## Problem statement
Among the lines of the material, copy those that hold the string "unfold".

## Supplied data
-- ==== Sys2Proof/Laws/Net.lean ====
section
/-! SUPPORT. What the functions of Machine/Net.lean keep, one lemma for each. -/

namespace Sys2Proof.Machine

theorem State.pst_keeps {w : Nat} {s0 s : State} (hw : Sub 0x100000 w) (h : Keeps w s0 s) (p : Nat) (i : Nat) :
    Keeps w s0 (State.pst s p i) := by
  unfold State.pst
  repeat' (first
    | with_reducible assumption
    | (intro t_; first | (with_reducible refine keeps_cut (w := w) (s := s0) (t := t_) ?_ ?_; intro ht_; rotate_left; dsimp -zeta only [t_]) | skip)
    | with_reducible apply State.statBy_keeps (Sub.trans rfl hw)
    | lift_lets
    | with_reducible refine keeps_ite ?_ ?_)

theorem State.sst_keeps {w : Nat} {s0 s : State} (hw : Sub 0x100000 w) (h : Keeps w s0 s) (d : Nat) (sid : Nat) (i : Nat) :
    Keeps w s0 (State.sst s d sid i) := by
  unfold State.sst
  repeat' (first
    | with_reducible assumption
    | (intro t_; first | (with_reducible refine keeps_cut (w := w) (s := s0) (t := t_) ?_ ?_; intro ht_; rotate_left; dsimp -zeta only [t_]) | skip)
    | with_reducible apply State.statBy_keeps (Sub.trans rfl hw)
    | lift_lets
    | with_reducible refine keeps_ite ?_ ?_)

theorem State.clearSlot_keeps {w : Nat} {s0 s : State} (hw : Sub 0x4 w) (h : Keeps w s0 s) (d : Nat) (m : Nat) (rx : Bool) (slot : Nat) :
    Keeps w s0 (State.clearSlot s d m rx slot) := by
  unfold State.clearSlot
  repeat' (first
    | with_reducible assumption
    | (intro t_; first | (with_reducible refine keeps_cut (w := w) (s := s0) (t := t_) ?_ ?_; intro ht_; rotate_left; dsimp -zeta only [t_]) | skip)
    | with_reducible apply State.each_keeps (Sub.trans rfl hw)
    | with_reducible apply State.wr_keeps (Sub.trans rfl hw)
    | with_reducible apply State.wrB_keeps (Sub.trans rfl hw)
    | lift_lets
    | with_reducible refine keeps_ite ?_ ?_)

theorem State.pnAdvance_keeps {w : Nat} {s0 s : State} (hw : Sub 0x104 w) (h : Keeps w s0 s) (d : Nat) (m : Nat) (slot : Nat) :
    Keeps w s0 (State.pnAdvance s d m slot) := by
  unfold State.pnAdvance
  repeat' (first
    | with_reducible assumption
    | (intro t_; first | (with_reducible refine keeps_cut (w := w) (s := s0) (t := t_) ?_ ?_; intro ht_; rotate_left; dsimp -zeta only [t_]) | skip)
    | with_reducible apply State.wr_keeps (Sub.trans rfl hw)
    | with_reducible apply State.wr64_keeps (Sub.trans rfl hw)
    | with_reducible apply State.raise_keeps (Sub.trans rfl hw)
    | with_reducible apply State.clearSlot_keeps (Sub.trans rfl hw)
    | lift_lets
    | with_reducible refine keeps_ite ?_ ?_)

theorem State.protect_keeps {w : Nat} {s0 s : State} (hw : Sub 0x104 w) (h : Keeps w s0 s) (d : Nat) (m : Nat) :
    Keeps w s0 (State.protect s d m).1 := by
  unfold State.protect
  repeat' (first
    | with_reducible assumption
    | (intro t_; first | (with_reducible refine keeps_cut (w := w) (s := s0) (t := t_) ?_ ?_; intro ht_; rotate_left; dsimp -zeta only [t_]) | skip)
    | with_reducible apply State.pnAdvance_keeps (Sub.trans rfl hw)
    | with_reducible apply State.count_keeps (Sub.trans rfl hw)
    | lift_lets
    | with_reducible refine keeps_ite ?_ ?_
    | with_reducible refine keeps_fst_ite ?_ ?_
    | (with_reducible refine keeps_of_eq (by assumption) ?_)
    | dsimp -zeta only)

theorem State.verify_keeps {w : Nat} {s0 s : State} (hw : Sub 0x4 w) (h : Keeps w s0 s) (d : Nat) (m : Nat) (tag : Option Sys2Proof.SecTag) (exempt : Bool) :
    Keeps w s0 (State.verify s d m tag exempt).1 := by
  unfold State.verify
  repeat' (first
    | with_reducible assumption
    | (intro t_; first | (with_reducible refine keeps_cut (w := w) (s := s0) (t := t_) ?_ ?_; intro ht_; rotate_left; dsimp -zeta only [t_]) | skip)
    | with_reducible apply State.count_keeps (Sub.trans rfl hw)
    | with_reducible apply State.wr64_keeps (Sub.trans rfl hw)
    | with_reducible apply State.wr_keeps (Sub.trans rfl hw)
    | lift_lets
    | with_reducible refine keeps_ite ?_ ?_
    | split
    | (clear_value *; split)
    | with_reducible refine keeps_fst_ite ?_ ?_
    | (with_reducible refine keeps_of_eq (by assumption) ?_)
    | dsimp -zeta only)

## Exercise response
  unfold State.pst
  unfold State.sst
  unfold State.clearSlot
  unfold State.pnAdvance
  unfold State.protect
  unfold State.verify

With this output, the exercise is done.